Technocentric Hospitality Framework
One of the three hospitality models within the Hospitality Evolution Framework. In the Technocentric model, AI, automation, robotics, and autonomous systems become the primary source of value creation and service delivery. Human involvement is minimised and reserved for exceptional situations, while guests increasingly interact with digital systems and self-service technologies. In this model, hospitality becomes increasingly defined by system performance rather than human interaction.
Token
The basic unit processed by a language model.
Tokenmaxxing
The practice of excessively increasing AI usage, context length, agent complexity, prompt size, or workflow automation in pursuit of marginal performance gains, often resulting in disproportionate token consumption, rising costs, increased system complexity, and diminishing operational returns.
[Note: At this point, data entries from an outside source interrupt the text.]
/-! ### Responses, halts and reset -/

/-- Every transaction has exactly one response: `Resume(faulting_pc + 4)`, modulo 2^32, after an emulation, and
`Resume(faulting_pc)` after an interrupt, the block not halted; or `Halt`, with the block halted and the reason
recorded; and it has none only when it is stuck at an address that is not admitted (60_exceptions.md R151). -/
def Obligations.ResumeAtTheNextPcOrHalt : Prop :=
  ∀ (s : State) (frame : Option RegFile) (req : Request) (rest : List Input), delivers s frame req rest →
    (∃ t, step s = .next t ∧
      ((∃ code, req.cause = .exception code ∧ t.halted = false ∧
          t.response = some (.resume (req.faultingPc + 4#32))) ∨
        (∃ code, req.cause = .interrupt code ∧ t.halted = false ∧ t.response = some (.resume req.faultingPc)) ∨
        (∃ code, req.cause = .exception code ∧ t.halted = true ∧ t.haltReason.isSome = true ∧
          t.response = some .halt))) ∨
    (∃ a, step s = .fault (.stuck a) ∧ admits s a = false)

/-- A register write sets its slot and no other, one to register 0 none; a transaction of an exception writes at most one
register, and only when a load completes, at its decoded destination; a store and the router write none
(10_state.md R23). -/
def Obligations.AtMostOneRegisterWrite : Prop :=
  (∀ (s : State) (i j : RegIdx) (v : Word), (writeReg i v s).rf[j] = if j = i ∧ i ≠ 0 then v else s.rf[j]) ∧
  ∀ (s t : State) (frame : Option RegFile) (req : Request) (rest : List Input),
    delivers s frame req rest → step s = .next t →
    (∀ code, req.cause = .exception code → ∀ j : RegIdx, t.rf[j] ≠ (frame.getD s.rf)[j] →
      j ≠ 0 ∧ t.halted = false ∧ ∃ i, decode req.instr = .ok i ∧ destOf i = some j) ∧
    (∀ code stores, req.cause = .interrupt code → s.irq.handlerFor code = .given [] stores →
      t.rf = frame.getD s.rf)

/-- A transaction of an exception that halts has had no side effect: registers and memory are as the request found them
and nothing was put on the port (60_exceptions.md R160). -/
def Obligations.HaltHasNoSideEffect : Prop :=
  ∀ (s t : State) (frame : Option RegFile) (req : Request) (rest : List Input) (code : Word),
    delivers s frame req rest → req.cause = .exception code → step s = .next t → t.halted = true →
    ∃ reason, t = afterHalt (takenUp s frame req rest) reason

/-- The number of port transactions: 1 for a single-word load, 2 for a straddling load, 2 for a single-word store, 4 for
a straddling store, and 0 for every halt (20_memory.md R46; 70_reset_and_hazards.md R189). -/
def Obligations.PortTransactionCounts : Prop :=
  ∀ (s t : State) (frame : Option RegFile) (req : Request) (rest : List Input) (code : Word),
    delivers s frame req rest → req.cause = .exception code → step s = .next t →
    (t.halted = true → t.portLog.length = 0) ∧
    (t.halted = false → ∃ i, decode req.instr = .ok i ∧
      t.portLog.length =
        (if (destOf i).isSome then 1 else 2) *
          (if straddles (accessOf i (takenUp s frame req rest)).1 (accessOf i (takenUp s frame req rest)).2 then 2
            else 1))

/-- A halted block has no step unless it is reset, whatever else the environment does; only the reset input takes it out
of the halt; and what halts it is recorded (10_state.md R31). -/
def Obligations.HaltIsStickyUntilReset : Prop :=
  ∀ s : State,
    (s.halted = true → (∀ rest, s.inbox ≠ .reset :: rest) → step s = .fault .halted) ∧
    (∀ t, s.halted = true → step s = .next t → ∃ rest, s.inbox = .reset :: rest) ∧
    (∀ t, s.halted = false → step s = .next t → t.halted = true → ∃ reason, t.haltReason = some reason)

/-- The reset input always works: it clears `halted` and the reason and does not touch registers or memory
(70_reset_and_hazards.md R180). That the response and the memory port are empty afterwards is the model's choice
(assumption log 9), and so is that the parameters stand, and that reset comes between whole transactions only
(assumption log 36). -/
def Obligations.ResetInputClearsTheHalt : Prop :=
  ∀ (s : State) (rest : List Input), s.inbox = .reset :: rest →
    step s = .next { s with
      halted := false, haltReason := none, response := none, portLog := [], inbox := rest }
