-- ==== Sys2Proof/Tests/Slice0.lean ====
section
/-! SUPPORT. The model's own tests. Expected values are those of the spec's worked examples and tables
(95_test_vectors.md, and the examples of 41_loads.md and 42_stores.md), never the model's own answers. Each test is
one step on a small state. The witnesses, one for each statement with hypotheses, follow. -/

namespace Sys2Proof.Tests

open Sys2Proof.Machine

/-! ### Helpers -/

/-- The state a step answers; none where it stops. -/
def after (o : Result) : Option State :=
  match o with
  | .next t => some t
  | .fault _ => none
  | .refused _ => none

/-- The fault a step stops with. -/
def stop (o : Result) : Option Fault :=
  match o with
  | .next _ => none
  | .fault f => some f
  | .refused _ => none

/-- A word's four bytes at an address, lowest first (20_memory.md R43); bytes equal to what an unlisted address reads
as are left out. -/
def bytesOf (a : Nat) (b0 b1 b2 b3 : Byte) : Memory :=
  [(a, b0), (a + 1, b1), (a + 2, b2), (a + 3, b3)].filter fun c => c.2 != Memory.fill

/-- The start of the load table: `Mem[0x100] = 0x54E37281`, `Mem[0x104] = 0x18A736C5`, `x[6] = 0x100`. -/
def loadStart : State :=
  { State.reset with
    rf := (Vector.replicate 32 0#32).set 6 0x100#32
    mem := bytesOf 0x100 0x81#8 0x72#8 0xE3#8 0x54#8 ++ bytesOf 0x104 0xC5#8 0x36#8 0xA7#8 0x18#8 }

/-- The start of the store table: `Mem[0x200] = 0x03020100`, `Mem[0x204] = 0x07060504`, `x[6] = 0x200`,
`x[7] = 0xDEADBEEF`. -/
def storeStart : State :=
  { State.reset with
    rf := ((Vector.replicate 32 0#32).set 6 0x200#32).set 7 0xDEADBEEF#32
    mem := bytesOf 0x200 0x00#8 0x01#8 0x02#8 0x03#8 ++ bytesOf 0x204 0x04#8 0x05#8 0x06#8 0x07#8 }

/-- The top of the address space: `Mem[0xFFFFFFFC] = 0x80FF7F01`, and `x[7] = 0xDEADBEEF`. -/
def topStart : State :=
  { State.reset with
    rf := (Vector.replicate 32 0#32).set 7 0xDEADBEEF#32
    mem := bytesOf 0xFFFFFFFC 0x01#8 0x7F#8 0xFF#8 0x80#8 }

/-- A request at `faulting_pc = 0x1000` from machine mode, bare. -/
def request (cause : TrapCause) (instr : Word) : Request where
  cause := cause
  snap := { prevPriv := .machine, xlate := .bare }
  faultingPc := 0x1000#32
  instr := instr

/-- The state with one request delivered. -/
def deliver (s : State) (q : Request) : State := { s with inbox := [.trap none q] }

/-- One exception request and the step that answers it. -/
def trap (s : State) (code instr : Word) : Option State := after (step (deliver s (request (.exception code) instr)))

/-- What a load leaves: the register, the reads, the response. -/
def loaded (t : Option State) (i : RegIdx) : Option (Word × List PortTxn × Option Response) :=
  t.map fun t => (t.rf[i], t.portLog, t.response)

/-- What a store leaves at two words, and the response. -/
def stored (t : Option State) (a b : Word) : Option (Word × Word × Option Response) :=
  t.map fun t => (t.mem.readWord a, t.mem.readWord b, t.response)

/-- Whether and why the block is halted, and what the halt left of the port. -/
def halted (t : Option State) : Option (Bool × Option HaltReason × List PortTxn) :=
  t.map fun t => (t.halted, t.haltReason, t.portLog)

/-! ### Well-formedness: an ill-formed term for each check -/

theorem test_wf_refuses_a_load_immediate_above_the_range :
    (Instr.lb 5 6 2048#32).wf = false ∧ (Instr.lh 5 6 2048#32).wf = false ∧ (Instr.lw 5 6 2048#32).wf = false ∧
      (Instr.lbu 5 6 2048#32).wf = false ∧ (Instr.lhu 5 6 2048#32).wf = false := by decide

theorem test_wf_refuses_a_load_immediate_below_the_range :
    (Instr.lb 5 6 (-2049#32)).wf = false ∧ (Instr.lh 5 6 (-2049#32)).wf = false ∧ (Instr.lw 5 6 (-2049#32)).wf = false ∧
      (Instr.lbu 5 6 (-2049#32)).wf = false ∧ (Instr.lhu 5 6 (-2049#32)).wf = false := by decide

theorem test_wf_refuses_a_store_immediate_outside_the_range :
    (Instr.sb 5 6 2048#32).wf = false ∧ (Instr.sh 5 6 2048#32).wf = false ∧ (Instr.sw 5 6 2048#32).wf = false ∧
      (Instr.sb 5 6 (-2049#32)).wf = false ∧ (Instr.sh 5 6 (-2049#32)).wf = false ∧
      (Instr.sw 5 6 (-2049#32)).wf = false := by decide

/-! ### Decoding: words written out from R61, R62, R71, R72 (immediate, rs1, funct3, rd, opcode; high immediate, rs2, rs1,
funct3, low immediate, opcode) -/

theorem test_decode_lb : decodeTableWord 32 0b000000000010_00110_000_00101_0000011 = some (.lb 5 6 2#32) := by decide
theorem test_decode_lh : decodeTableWord 32 0b111111111101_00110_001_00101_0000011 = some (.lh 5 6 (-3#32)) := by decide
theorem test_decode_lw : decodeTableWord 32 0b011111111111_11111_010_00001_0000011 = some (.lw 1 31 2047#32) := by decide
theorem test_decode_lbu : decodeTableWord 32 0b100000000000_00001_100_10000_0000011 = some (.lbu 16 1 (-2048#32)) := by decide
theorem test_decode_lhu : decodeTableWord 32 0b000000000011_00110_101_00101_0000011 = some (.lhu 5 6 3#32) := by decide
theorem test_decode_sb : decodeTableWord 32 0b1000000_00111_00110_000_00000_0100011 = some (.sb 7 6 (-2048#32)) := by decide
theorem test_decode_sh : decodeTableWord 32 0b0000000_00111_00110_001_00011_0100011 = some (.sh 7 6 3#32) := by decide
theorem test_decode_sw : decodeTableWord 32 0b1111111_10000_00001_010_11011_0100011 = some (.sw 16 1 (-5#32)) := by decide

/-- Every refused function-select, and opcodes one bit away from LOAD and STORE (R73, R75). -/
theorem test_decode_refuses :
    decodeTableWord 32 0x00133283 = none ∧ decodeTableWord 32 0x00136283 = none ∧ decodeTableWord 32 0x00137283 = none ∧
      decodeTableWord 32 0x007330A3 = none ∧ decodeTableWord 32 0x007340A3 = none ∧ decodeTableWord 32 0x007350A3 = none ∧
      decodeTableWord 32 0x007360A3 = none ∧ decodeTableWord 32 0x007370A3 = none ∧ decodeTableWord 32 0x00132307 = none ∧
      decodeTableWord 32 0x0C62A2AF = none ∧ decodeTableWord 32 0 = none ∧ decodeTableWord 32 0xFFFFFFFF = none := by decide

theorem test_encode_words :
    encode (.lh 5 6 (-3#32)) = 0xFFD31283#32 ∧ encode (.sw 7 6 (-1#32)) = 0xFE732FA3#32 ∧
      encode (.sh 7 6 (-2048#32)) = 0x80731023#32 := by decide

/-- 95_test_vectors.md, field decoders. -/
theorem test_field_decoders :
    immI 0xFFF30283#32 = 0xFFFFFFFF#32 ∧ immS 0xFFF30283#32 = 0xFFFFFFE5#32 ∧ immI 0x80031283#32 = 0xFFFFF800#32 ∧
      immS 0x7E7327A3#32 = 0x7EF#32 ∧ rs2Of 0x7FF31283#32 = 31 ∧ rdOf 0x7E7327A3#32 = 15 ∧
      funct3Of 0xFFFFFFFF#32 = 7#32 ∧ opcodeOf 0xFFFFFFFF#32 = 0b1111111#32 := by decide

/-! ### Primitives (95_test_vectors.md) -/

theorem test_bit_primitives :
    setBit 0#32 31 = 0x80000000#32 ∧ clearBit 0xFFFFFFFF#32 31 = 0x7FFFFFFF#32 ∧ testBit 0x80000000#32 31 = true ∧
      testBit 0x80000000#32 30 = false ∧ mask 0 = 0#32 ∧ mask 12 = 0xFFF#32 ∧ mask 32 = 0xFFFFFFFF#32 := by decide

theorem test_extract_primitives :
    extract 0xDEADBEEF#32 28 4 = 0xD#32 ∧ extract 0xDEADBEEF#32 0 32 = 0xDEADBEEF#32 ∧ extract 0xDEADBEEF#32 4 0 = 0#32 ∧
      extractShift 0x80000F80#32 25 7 5 = 0x800#32 ∧ extractShift 0xFFFFFFFF#32 0 4 28 = 0xF0000000#32 := by decide

theorem test_sign_extension :
    signExtend 0x800#32 12 = 0xFFFFF800#32 ∧ signExtend 0x1FF80#32 8 = 0xFFFFFF80#32 ∧ signExtend 1#32 1 = 0xFFFFFFFF#32 ∧
      signExtend 0x12345678#32 32 = 0x12345678#32 ∧ zext8 0x180#32 = 0x80#32 ∧ sext16 0x18000#32 = 0xFFFF8000#32 := by decide

/-! ### Loads (95_test_vectors.md, load table and corner cases) -/

theorem test_lb_sign_extends :
    loaded (trap loadStart 4#32 0x00230283#32) 5 =
      some (0xFFFFFFE3#32, [.read 0x100#32], some (.resume 0x1004#32)) := by decide

theorem test_lb_at_the_top_never_straddles :
    loaded (trap topStart 4#32 0xFFF00283#32) 5 =
      some (0xFFFFFF80#32, [.read 0xFFFFFFFC#32], some (.resume 0x1004#32)) := by decide

/-- The second load is to register 0: it still reads, and writes nothing. -/
theorem test_lh_straddles_and_discards :
    loaded (trap loadStart 4#32 0x00331283#32) 5 =
      some (0xFFFFC554#32, [.read 0x100#32, .read 0x104#32], some (.resume 0x1004#32)) ∧
    (trap loadStart 4#32 0x00131003#32).map (fun t => (t.rf, t.portLog)) =
      some (loadStart.rf, [.read 0x100#32]) := by decide

theorem test_lh_past_the_top_halts :
    halted (trap topStart 4#32 0xFFF01283#32) = some (true, some .addressOverflow, []) := by decide

theorem test_lw_straddles_at_offset_three :
    loaded (trap loadStart 4#32 0x00332283#32) 5 =
      some (0xA736C554#32, [.read 0x100#32, .read 0x104#32], some (.resume 0x1004#32)) := by decide

theorem test_lw_into_its_base_register :
    loaded (trap loadStart 4#32 0x00132303#32) 6 =
      some (0xC554E372#32, [.read 0x100#32, .read 0x104#32], some (.resume 0x1004#32)) := by decide

theorem test_lbu_zero_extends :
    loaded (trap loadStart 4#32 0x00034283#32) 5 = some (0x81#32, [.read 0x100#32], some (.resume 0x1004#32)) := by decide

theorem test_lhu_zero_extends_a_straddle :
    loaded (trap loadStart 4#32 0x00335283#32) 5 =
      some (0xC554#32, [.read 0x100#32, .read 0x104#32], some (.resume 0x1004#32)) := by decide

/-- The address wraps, and the load goes on: `x[6] = 0xFFFFFFFF`, `Mem[0] = 0x44332211`. -/
theorem test_lhu_address_wraps :
    loaded (trap { loadStart with
        rf := (Vector.replicate 32 0#32).set 6 0xFFFFFFFF#32, mem := bytesOf 0 0x11#8 0x22#8 0x33#8 0x44#8 }
      4#32 0x00235283#32) 5 = some (0x3322#32, [.read 0#32], some (.resume 0x1004#32)) := by decide

/-! ### Stores (95_test_vectors.md, store table and corner cases) -/

theorem test_sb_keeps_the_other_bytes :
    stored (trap storeStart 6#32 0x007301A3#32) 0x200#32 0x204#32 =
      some (0xEF020100#32, 0x07060504#32, some (.resume 0x1004#32)) := by decide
Total Cost of Ownership TCO
The full cost of AI adoption, including licenses, integrations, data preparation, training, governance, support, vendor fees, and change management.
Training Data
Information used to train or improve an AI system. In hospitality, this may include SOPs, guest interactions, service logs, reviews, maintenance records, call transcripts, menus, or booking data.
Transformer
The architecture powering most modern AI models.
Travel Singularity
A future state in which artificial intelligence, robotics, autonomous systems, and algorithmic decision-making become so deeply embedded throughout the travel ecosystem that most operational, commercial, and experiential processes occur with minimal human intervention, creating a point beyond which travel can no longer be meaningfully understood or operated through exclusively human decision-making.
True Recognition
The ability to recognise and understand guests as unique individuals rather than as collections of transactional or behavioural data points.
U
UCP
An open standard developed by Google designed to enable agentic commerce across AI surfaces such as Google Search's AI Mode and Gemini. UCP allows merchants, including hotels, to integrate checkout logic directly with Google's AI systems, enabling autonomous agents to complete bookings and transactions on behalf of users. Notably expanding into the lodging sector, UCP represents a significant shift in how hotels may need to think about distribution, as transactions increasingly bypass traditional booking interfaces entirely. Hotels that adopt UCP retain their customer data and remain the Merchant of Record.
Unstructured Data
Information such as emails, reviews, images, videos, and documents.
V
Vector Database
A database optimised for storing and searching embeddings.
Vibe Coding
A software development approach in which developers describe outcomes in natural language, and AI generates much of the code.
Virtual Agent
An AI-powered digital employee or assistant.
Voice Agent
An autonomous AI agent that interacts through spoken conversation and can perform actions on behalf of users.
Voice AI
AI systems that understand and generate spoken language.
Voice Commerce
The purchase of products or services through voice interactions.
W
WCAG
International standards defining how digital experiences should be made accessible.
WebMCP
An implementation of MCP designed for web-based systems and applications.
Windsurf
An AI-powered code editor developed by Codeium, similar in concept to Cursor. Part of the broader Vibe Coding movement, enabling non-traditional developers to build operational tools and automations.
Workflow Automation
The automation of repetitive business processes.
Write Access
A permission level allowing AI to create, edit, send, approve, publish, or modify records. High risk and typically subject to strong governance controls.
Z
Zero Trust AI
The application of zero-trust security principles to AI systems and agents, where no user, system, or action is automatically trusted, and every request must be verified.
Zero-Click Search
A search experience in which users receive answers directly without visiting external websites.
Zero-Shot Learning
The ability of an AI model to perform a task without prior task-specific training.